* WHAT YOU SHOULD DO *
Look in the material below for the line with "index v on))))) ∧" and the line with "stands off), a", then set down exactly those two lines and all lines between, nothing more.
---------------
/-- R132, R433–R437, R440, R445, R451: a packet in sequence takes its place in the receive buffer, is acknowledged and taken by the device that it
names, or relayed: a remote lane command, its data, its result, a subscription; a JOIN is taken where it arrives, and a HANDBACK by the apex that
stands off. -/
def Obligations.PacketsArriveOrGoOn : Prop :=
  (∀ s p h t cmd, TakesPacket s p h (.laneCmd h.src h.dest cmd) t →
    (h.dest = s.pkg.sysId → exec (.laneCmdPacket p h cmd) s = .next (settle s (remoteArrives t h cmd))) ∧
    (h.dest ≠ s.pkg.sysId → exec (.laneCmdPacket p h cmd) s = .next (settle s (relay t p h.dest.toNat (.laneCmd h.src h.dest cmd))))) ∧
  (∀ s p h t lane slot data, TakesPacket s p h (.laneData h.src h.dest lane slot data) t →
    (h.dest = s.pkg.sysId → exec (.laneDataPacket p h lane slot data) s = .next (settle s (remoteData t h lane slot data))) ∧
    (h.dest ≠ s.pkg.sysId → exec (.laneDataPacket p h lane slot data) s =
      .next (settle s (relay t p h.dest.toNat (.laneData h.src h.dest lane slot data))))) ∧
  (∀ s p h t slot tag gen res data, TakesPacket s p h (.laneResult h.src h.dest slot tag gen res data) t →
    (h.dest = s.pkg.sysId → exec (.laneResultPacket p h slot tag gen res data) s =
      .next (settle s (remoteResult portPw t h slot tag gen res data))) ∧
    (h.dest ≠ s.pkg.sysId → exec (.laneResultPacket p h slot tag gen res data) s =
      .next (settle s (relay t p h.dest.toNat (.laneResult h.src h.dest slot tag gen res data))))) ∧
  (∀ s p h t index v on, TakesPacket s p h (.subscribe h.src h.dest index v on) t →
    (h.dest = s.pkg.sysId → exec (.subscribePacket p h index v on) s = .next (settle s (subscribed t h.src index v.toNat on))) ∧
    (h.dest ≠ s.pkg.sysId → exec (.subscribePacket p h index v on) s =
      .next (settle s (relay t p h.dest.toNat (.subscribe h.src h.dest index v on))))) ∧
  (∀ s p h t ids, p < 4 → portAlive s p = true → (s.port p).st = .up → h.crcOk = true → h.seq = (s.port p).rxSeq → rxRoom s p 0 = true →
    t = packetTaken s p 0 true → exec (.joinPacket p h ids) s = .next (settle s (joinIn t p ids))) ∧
  (∀ s p h t, p < 4 → portAlive s p = true → (s.port p).st = .standoff → h.crcOk = true → h.seq = (s.port p).rxSeq →
    rxRoom s p 0 = true → s.pkg.sysId = 0 → s.pkg.standoff = true → t = packetTaken s p 0 true →
    exec (.handbackPacket p h) s = .next (settle s (retree portPw ((List.range 4).foldl
      (fun s p => withSourceEdge s (515 + 8 * (p / 2)) (fun s => s.modPort p (fun x => if x.st = .standoff then { x with st := .up } else x)))
      (t.modPkg (fun k => { k with standoff := false, epoch := k.epoch + 1, takeovers := k.takeovers + 1, root := 0 }))))))

/-- R429, R433, R436, R443, R446, R450: block lock sends HELLO, the peer's HELLO brings the port up (or to STANDOFF on a device that stands off), a
trained port goes DOWN, and trains again 1,000 ticks later; 3,000 ticks of a silent root end the path, and make the standby the acting apex. -/
def Obligations.PortsTrainAndPathsEnd : Prop :=
  (∀ s p, p < 4 → portAlive s p = true → (s.port p).st = .training → (s.port p).locked = false →
    exec (.blockLock p) s = .next (settle s (sendHello (s.modPort p (fun x => { x with locked := true })) p))) ∧
  (∀ s p id serial hops attached root epoch time t u, p < 4 → portAlive s p = true → (s.port p).st = .training → (s.port p).locked = true →
    ((s.port p).peerSerial = none ∨ (s.port p).peerSerial = some serial) →
    t = withSourceEdge s (515 + 8 * (p / 2)) (fun s => s.modPort p (fun x => { x with
      st := if s.pkg.standoff then .standoff else .up, peerId := id, peerSerial := some serial, hello := time, helloAt := s.edges, peerHops := hops
      peerAttached := attached, peerRoot := root, seqAt := s.edges })) →
    u = (if t.pkg.standoff then t.modPort p (fun x => { x with rxSeq := x.rxSeq + 1 }) else packetTaken t p 0 true) →
    exec (.helloPacket p id serial hops attached root epoch time) s =
      .next (settle s (retree portPw (hearRoot (dupFound u id serial) root epoch)))) ∧
  (∀ s p, p < 4 → portAlive s p = true → portEnabled s p = true → (s.port p).st = .down → (s.port p).downAt + 1000 ≤ s.edges →
    exec (.linkTrainingRetry p) s = .next (settle s (s.modPort p (fun x => { x with st := .training, locked := false })))) ∧
  (∀ s p why, p < 4 → dieUp s (p / 2) = true → ((s.port p).st = .up ∨ (s.port p).st = .standoff) → (why = .nakLimit → 4 ≤ (s.port p).naks) →
    (why = .refclkLost → (s.die (p / 2)).refLost = true) →
    exec (.linkPortDown p why) s = .next (settle s (portLeaves portPw s p .down true))) ∧
  (∀ s p, upPort s = some p → isRoot s = false → s.pkg.rootSeqAt + 3000 ≤ s.edges →
    exec .pathLoss s = .next (settle s (retree portPw (s.modPort p (fun x => { x with peerAttached := false }))))) ∧
  (∀ s, apexGone s = true → (dieUp s 0 = true ∨ dieUp s 1 = true) →
    exec .apexLoss s = .next (settle s (retree portPw (s.modPkg (fun k => { k with
      epoch := k.epoch + 1, takeovers := k.takeovers + 1, acting := true, root := k.sysId, path := true, hops := 0 })))))

/-! ### The machine as a whole -/

/-- A step with a command at the front of the queue is that command with the rest of the queue. -/
def Obligations.StepTakesTheFrontCommand : Prop :=
  ∀ s c rest, s.pending = c :: rest → step s = exec c { s with pending := rest }

/-- Every step answers a next state. One with a command takes it off the queue and passes no time, one with none passes one pilot edge (the model's
choice, log 1), whatever the slew of the pilot counter (R453); so as many steps as commands wait empty the queue. -/
def Obligations.TheQueueIsServedInOrder : Prop :=
  (∀ s, s.pending = [] → ∃ t, step s = .next t ∧ t.pending = [] ∧ t.edges = s.edges + 1) ∧
  (∀ s c rest, s.pending = c :: rest → ∃ t, step s = .next t ∧ t.pending = rest ∧ t.edges = s.edges) ∧
  (∀ s, ∃ t, Runs s.pending.length s t ∧ t.pending = [] ∧ t.edges = s.edges) ∧
  (∀ n s, ∃ t, Runs n s t ∧ t.edges = s.edges + (n - s.pending.length))

/-- R473, R484: in every run that takes no COLD_RESET the straps and the OTP generation in force of both dies stay what they are. -/
def Obligations.OnlyColdResetChangesIdentity : Prop :=
  (∀ k g0 g1 s t, Identity k g0 g1 s → step s = .next t → (∀ c rest, s.pending = c :: rest → isColdReset c = false) → Identity k g0 g1 t) ∧
  (∀ n k g0 g1 s t, Identity k g0 g1 s → Runs n s t → (∀ c ∈ s.pending.take n, isColdReset c = false) → Identity k g0 g1 t)

/-- R34, R47, R124, R169, R203, R259, R463: after reset die 0 holds custody, function 0 every capability and the others none; every lane is disabled
with its pins pulled up, every slot free, every chord disarmed, every queue absent, every timer stopped, no meter owned; memories hold nothing; the
invariants of the statements hold. -/
def Obligations.ResetLeavesItsValues : Prop :=
  State.reset.pkg.custody = 0 ∧ State.reset.pkg.split = false ∧ State.reset.pkg.sleep = 0x0000000403E8000A ∧ State.reset.pending = [] ∧
  (∀ f, (State.reset.func f).caps = if f = 0 then 0x1F else 0) ∧ (∀ n, (State.reset.lane n).cfg = 0 ∧ (State.reset.lane n).pins = 0x50) ∧
  (∀ n, (State.reset.slot n).st = .free) ∧ (∀ c, (State.reset.chord c).st = .disarmed) ∧ (∀ f q, (State.reset.queue f q).st = .absent) ∧
  (∀ t, (State.reset.timer t).run = false) ∧ (∀ m, (State.reset.meter m).owner = 15) ∧ (∀ v, State.reset.level v = false) ∧
  (∀ a, memRead State.reset.hostMem a = 0) ∧ State.reset.memoriesWf = true ∧
  Identity { devid := 0, standby := false, tiebreak := false, otpSkip := false } 0 0 State.reset

/-- R145, R513: a posted write that leaves stores its bytes and no other byte of host memory, is the last of the writes that have left, and keeps the
memory's form; a function that does not master the bus holds it, and one in reset makes none. -/
def Obligations.PostedWritesLand : Prop :=
  (∀ s p, (postOut s p).posted = s.posted ++ [p] ∧ (memWf s.hostMem = true → memWf (postOut s p).hostMem = true) ∧
    (∀ a, memRead (postOut s p).hostMem a =
      if p.addr.toNat ≤ a ∧ a < p.addr.toNat + p.bytes.length then p.bytes.getD (a - p.addr.toNat) 0 else memRead s.hostMem a) ∧
    postOut s p = { s with hostMem := (postOut s p).hostMem, posted := (postOut s p).posted }) ∧
  (∀ s f k a bs holds,
    ((s.func f).inReset = true → postWrite s f k a bs holds = s) ∧
    ((s.func f).inReset = false → (holds = false ∨ masters s f = true) →
      postWrite s f k a bs holds = postOut s { fn := f, addr := w64 a, bytes := bs, kind := k }) ∧
    ((s.func f).inReset = false → holds = true → masters s f = false →
      postWrite s f k a bs holds = { s with funcs := (postWrite s f k a bs holds).funcs } ∧
      ((postWrite s f k a bs holds).func f).held = (s.func f).held ++ [{ fn := f, addr := w64 a, bytes := bs, kind := k }] ∧
      (∀ g, g ≠ f → (postWrite s f k a bs holds).func g = s.func g)))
---------------
* REPLY TO THE EXERCISE *
      .next (settle s (relay t p h.dest.toNat (.subscribe h.src h.dest index v on))))) ∧
  (∀ s p h t ids, p < 4 → portAlive s p = true → (s.port p).st = .up → h.crcOk = true → h.seq = (s.port p).rxSeq → rxRoom s p 0 = true →
    t = packetTaken s p 0 true → exec (.joinPacket p h ids) s = .next (settle s (joinIn t p ids))) ∧
  (∀ s p h t, p < 4 → portAlive s p = true → (s.port p).st = .standoff → h.crcOk = true → h.seq = (s.port p).rxSeq →
    rxRoom s p 0 = true → s.pkg.sysId = 0 → s.pkg.standoff = true → t = packetTaken s p 0 true →
    exec (.handbackPacket p h) s = .next (settle s (retree portPw ((List.range 4).foldl
      (fun s p => withSourceEdge s (515 + 8 * (p / 2)) (fun s => s.modPort p (fun x => if x.st = .standoff then { x with st := .up } else x)))
      (t.modPkg (fun k => { k with standoff := false, epoch := k.epoch + 1, takeovers := k.takeovers + 1, root := 0 }))))))

/-- R429, R433, R436, R443, R446, R450: block lock sends HELLO, the peer's HELLO brings the port up (or to STANDOFF on a device that stands off), a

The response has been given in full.